- RECORDS TO USE:
※
def Touch.careTake : Nat := 0x12000000
theorem Keep.careTake {p : Nat} {m : Sys2Proof.CareMsg}
    (har : Area.sub Touch.careTake ar = true) (h : Keep ar s t) : Keep ar s (Machine.State.careTake t p m) := by
  unfold Machine.State.careTake
  repeat' (with_reducible first
    | assumption
    | (extract_lets +onlyGivenNames x; (apply Keep.cut x); rotate_left; intro _; clear_value x; rotate_right; subst x)
    | (extract_lets +onlyGivenNames x; have hf : (∀ z, x z = x z) := fun _ => rfl; clear hf; subst x; try dsimp -zeta only)
    | (extract_lets +onlyGivenNames x; clear_value x)
    | apply Keep.ite
    | apply Keep.emit
    | (refine Area.sub_trans (b := Touch.careTake) ?_ har; decide)
    | dsimp -zeta only
    | split
    | intro _ _ _
    | intro _ _
    | (refine Keep.rec_host ?_ ?_; rotate_left; first | assumption | apply Keep.emit | apply Keep.ite))

def Touch.dptxChoose : Nat := 0x1000000000000000000000000000000000000000000000000000000000000000000000000000
theorem Keep.dptxChoose
    (har : Area.sub Touch.dptxChoose ar = true) (h : Keep ar s t) : Keep ar s (Machine.State.dptxChoose t) := by
  unfold Machine.State.dptxChoose
  repeat' (with_reducible first
    | assumption
    | (extract_lets +onlyGivenNames x; (apply Keep.cut x); rotate_left; intro _; clear_value x; rotate_right; subst x)
    | (extract_lets +onlyGivenNames x; clear_value x)
    | apply Keep.ite
    | apply Keep.put
    | apply Keep.putB
    | (refine Area.sub_trans (b := Touch.dptxChoose) ?_ har; decide)
    | (refine Area.fld_mono (a := Touch.dptxChoose) ?_ har; decide)
    | split
    | intro _ _ _
    | intro _ _)

def Touch.dptxTrain : Nat := 0x1000000000000000000000000000000000000000000000000000000000000000000000000000
theorem Keep.dptxTrain
    (har : Area.sub Touch.dptxTrain ar = true) (h : Keep ar s t) : Keep ar s (Machine.State.dptxTrain t) := by
  unfold Machine.State.dptxTrain
  repeat' (with_reducible first
    | assumption
    | (extract_lets +onlyGivenNames x; (apply Keep.cut x); rotate_left; intro _; clear_value x; rotate_right; subst x)
    | (extract_lets +onlyGivenNames x; clear_value x)
    | apply Keep.ite
    | apply Keep.put
    | apply Keep.dptxChoose
    | (refine Area.sub_trans (b := Touch.dptxTrain) ?_ har; decide)
    | (refine Area.fld_mono (a := Touch.dptxTrain) ?_ har; decide)
    | split
    | intro _ _ _
    | intro _ _)

def Touch.ethUp : Nat := 0x48800000000000000000000000000000000000000000000000000000000000000010000000
theorem Keep.ethUp {p : Nat}
    (har : Area.sub Touch.ethUp ar = true) (h : Keep ar s t) : Keep ar s (Machine.State.ethUp t p) := by
  unfold Machine.State.ethUp
  repeat' (with_reducible first
    | assumption
    | apply Keep.ite
    | apply Keep.put
    | apply Keep.raise
    | (refine Area.sub_trans (b := Touch.ethUp) ?_ har; decide)
    | (refine Area.fld_mono (a := Touch.ethUp) ?_ har; decide)
    | split
    | intro _ _ _
    | intro _ _)

def Touch.portStrobe : Nat := 0x2858C880000000000000000000000000000000000000000000000000008100000000009A880020
theorem Keep.portStrobe {old : Machine.State}
    (har : Area.sub Touch.portStrobe ar = true) (h : Keep ar s t) : Keep ar s (Machine.State.portStrobe t old) := by
  unfold Machine.State.portStrobe
  extract_lets cages v s1 s2 s3 s4 s5
  have h2 : Keep ar s s2 := Keep.foldl (fun _ _ k => k.cageDrop (Area.sub_trans (b := Touch.portStrobe) (by decide) har)) (Keep.rec_host (Area.sub_trans (b := Touch.portStrobe) (by decide) har) h)
  clear_value s2
  have h3 : Keep ar s s3 := Keep.ite (h2.put (Area.fld_mono (a := Touch.portStrobe) (by decide) har)) ((Keep.setWords (fun o ho => Area.word_shared (Area.bit_of_sub (a := Touch.portStrobe) har 31 (by decide))
    (List.all_eq_true.mp (by decide : prevTimingRegs.all sharedWord = true) o ho)) h2).put (Area.fld_mono (a := Touch.portStrobe) (by decide) har))
  clear_value s3
  have h4 : Keep ar s s4 := Keep.ite (h3.dpLost (Area.sub_trans (b := Touch.portStrobe) (by decide) har)) h3
  have h5 : Keep ar s s5 := Keep.ite h4 (h4.put (Area.fld_mono (a := Touch.portStrobe) (by decide) har))
  exact h5.dptxTrain (Area.sub_trans (b := Touch.portStrobe) (by decide) har)

def Touch.hostReset : Nat := 0x280000FC40000000000000000000000000000000000A000000000000000000000280001A0A0020
theorem Keep.hostReset
    (har : Area.sub Touch.hostReset ar = true) (h : Keep ar s t) : Keep ar s (Machine.State.hostReset t) := by
  unfold Machine.State.hostReset
  extract_lets regs s1 hs hi s2 s3
  have hw : ∀ o ∈ regs, Area.word ar o := by
    intro o ho
    simp only [regs, List.mem_append, List.mem_flatMap, List.mem_map, List.mem_range, List.mem_cons, List.not_mem_nil, or_false] at ho
    rcases ho with ⟨v, hv, k, hk, rfl⟩ | rfl | rfl | rfl | rfl | rfl
    · have hk4 : k = 0 ∨ k = 1 ∨ k = 2 ∨ k = 3 := by omega
      rcases hk4 with rfl | rfl | rfl | rfl
      · exact Area.word_of (f := R.HOST_MSIX_ADDR) (Area.fld_mono (a := Touch.hostReset) (by decide) har) ⟨v, 0, ⟨hv, by decide⟩, .inl (by simp [Fld.off, R.HOST_MSIX_ADDR]; omega)⟩
      · exact Area.word_of (f := R.HOST_MSIX_ADDR) (Area.fld_mono (a := Touch.hostReset) (by decide) har)
          ⟨v, 0, ⟨hv, by decide⟩, .inr ⟨by decide, by simp [Fld.off, R.HOST_MSIX_ADDR]; omega⟩⟩
      · exact Area.word_of (f := R.HOST_MSIX_DATA) (Area.fld_mono (a := Touch.hostReset) (by decide) har) ⟨v, 0, ⟨hv, by decide⟩, .inl (by simp [Fld.off, R.HOST_MSIX_DATA]; omega)⟩
      · exact Area.word_of (f := R.HOST_MSIX_CTRL) (Area.fld_mono (a := Touch.hostReset) (by decide) har) ⟨v, 0, ⟨hv, by decide⟩, .inl (by simp [Fld.off, R.HOST_MSIX_CTRL]; omega)⟩
    · exact Area.word_of (f := R.HOST_MSIX_PBA) (Area.fld_mono (a := Touch.hostReset) (by decide) har) ⟨0, 0, ⟨by decide, by decide⟩, .inl rfl⟩
    · exact Area.word_of (f := R.HOST_MSIX_PBA) (Area.fld_mono (a := Touch.hostReset) (by decide) har) ⟨0, 0, ⟨by decide, by decide⟩, .inr ⟨by decide, rfl⟩⟩
    · exact Area.word_of (f := R.HOST_BAR2_BASE) (Area.fld_mono (a := Touch.hostReset) (by decide) har) ⟨0, 0, ⟨by decide, by decide⟩, .inl rfl⟩
    · exact Area.word_of (f := R.HOST_BAR2_BASE) (Area.fld_mono (a := Touch.hostReset) (by decide) har) ⟨0, 0, ⟨by decide, by decide⟩, .inr ⟨by decide, rfl⟩⟩
    · exact Area.word_of (f := R.HOST_IRQ_MASK) (Area.fld_mono (a := Touch.hostReset) (by decide) har) ⟨0, 0, ⟨by decide, by decide⟩, .inl rfl⟩
  have h1 : Keep ar s s1 := Keep.setWords hw (Keep.bindBase (Area.sub_trans (b := Touch.hostReset) (by decide) har) (Keep.dropReads (Area.sub_trans (b := Touch.hostReset) (by decide) har) h))
  have h2 : Keep ar s s2 := Keep.rec_intk_host (Area.sub_trans (b := Touch.hostReset) (by decide) har) h1
  have h3 : Keep ar s s3 := Keep.ite (h2.dmaError (Area.sub_trans (b := Touch.hostReset) (by decide) har)) h2
  exact Keep.raiseRec (Area.fld_mono (a := Touch.hostReset) (by decide) har) (Area.sub_trans (b := Touch.hostReset) (by decide) har) (Keep.releaseLocks (Area.sub_trans (b := Touch.hostReset) (by decide) har) h3)

def Touch.prevSend : Nat := 0x10000000
theorem Keep.prevSend {fmt : Nat} {p : PrevPic}
    (har : Area.sub Touch.prevSend ar = true) (h : Keep ar s t) : Keep ar s (Machine.State.prevSend t fmt p) := by
  unfold Machine.State.prevSend
  repeat' (with_reducible first
    | assumption
    | (extract_lets +onlyGivenNames x; (apply Keep.cut x); rotate_left; intro _; clear_value x; rotate_right; subst x)
    | (extract_lets +onlyGivenNames x; clear_value x)
    | apply Keep.ite
    | apply Keep.emit
    | (refine Area.sub_trans (b := Touch.prevSend) ?_ har; decide)
    | split
    | intro _ _ _
    | intro _ _)

def Touch.setIp : Nat := 0x8000000000000000000000000000000000000000000000000000000000000000002000000
theorem Keep.setIp {p : Nat} {a : Option Nat} {lease : Bool}
    (har : Area.sub Touch.setIp ar = true) (h : Keep ar s t) : Keep ar s (Machine.State.setIp t p a lease) := by
  unfold Machine.State.setIp
  repeat' (with_reducible first
    | assumption
    | (extract_lets +onlyGivenNames x; (apply Keep.cut x); rotate_left; intro _; clear_value x; rotate_right; subst x)
    | (extract_lets +onlyGivenNames x; have hf : (∀ z, x z = x z) := fun _ => rfl; clear hf; subst x; try dsimp -zeta only)
    | (extract_lets +onlyGivenNames x; clear_value x)
    | apply Keep.putB
    | (refine Area.sub_trans (b := Touch.setIp) ?_ har; decide)
    | (refine Area.fld_mono (a := Touch.setIp) ?_ har; decide)
    | dsimp -zeta only
    | split
    | intro _ _ _
    | intro _ _
    | (refine Keep.rec_host ?_ ?_; rotate_left; first | assumption | apply Keep.putB))

def Touch.execDpLinkTrained : Nat := 0x280880800000000000000000000000000000000000001000000000000000000000010018080033
theorem Keep.execDpLinkTrained {rate : Nat} {lanes : Nat}
    (har : Area.sub Touch.execDpLinkTrained ar = true) (h : Keep ar s t) : KeepO ar s (Machine.execDpLinkTrained rate lanes t) := by
  unfold Machine.execDpLinkTrained
  repeat' (with_reducible first
    | assumption
    | apply KeepO.next
    | apply KeepO.ite
    | (extract_lets +onlyGivenNames x; (first | apply KeepO.cut x | apply Keep.cut x); rotate_left; intro _; clear_value x; rotate_right; subst x)
    | (extract_lets +onlyGivenNames x; have hf : RstState := x; clear hf; subst x)
    | (extract_lets +onlyGivenNames x; clear_value x)
    | apply Keep.ite
    | apply Keep.put
    | apply Keep.raise
    | apply Keep.boot
    | (refine Area.sub_trans (b := Touch.execDpLinkTrained) ?_ har; decide)
    | (refine Area.fld_mono (a := Touch.execDpLinkTrained) ?_ har; decide)
    | split
    | intro _ _ _
    | intro _ _
    | (refine Keep.rec_rst ?_ rfl ?_; rotate_left; first | assumption | apply Keep.put | apply Keep.raise | apply Keep.boot | apply Keep.ite))

def Touch.execHostPortReset : Nat := 0x280000FE60000000000000000000000000000000000A000000000000000000000280001A0A0020
theorem Keep.execHostPortReset
    (har : Area.sub Touch.execHostPortReset ar = true) (h : Keep ar s t) : KeepO ar s (Machine.execHostPortReset t) := by
  unfold Machine.execHostPortReset
  repeat' (with_reducible first
    | assumption
    | apply KeepO.next
    | apply KeepO.ite
    | (extract_lets +onlyGivenNames x; (first | apply KeepO.cut x | apply Keep.cut x); rotate_left; intro _; clear_value x; rotate_right; subst x)
    | (extract_lets +onlyGivenNames x; clear_value x)
    | apply Keep.ite
    | apply Keep.put
    | apply Keep.bump
    | apply Keep.raise
    | apply Keep.hostReset
    | (refine Area.sub_trans (b := Touch.execHostPortReset) ?_ har; decide)
    | (refine Area.fld_mono (a := Touch.execHostPortReset) ?_ har; decide)
    | split
    | intro _ _ _
    | intro _ _)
※
- EXERCISE OBJECTIVE: When a line among the entries contains "boot", pull that line out.

- REPLY TO THE TASK:
    | apply Keep.boot
    | (refine Keep.rec_rst ?_ rfl ?_; rotate_left; first | assumption | apply Keep.put | apply Keep.raise | apply Keep.boot | apply Keep.ite))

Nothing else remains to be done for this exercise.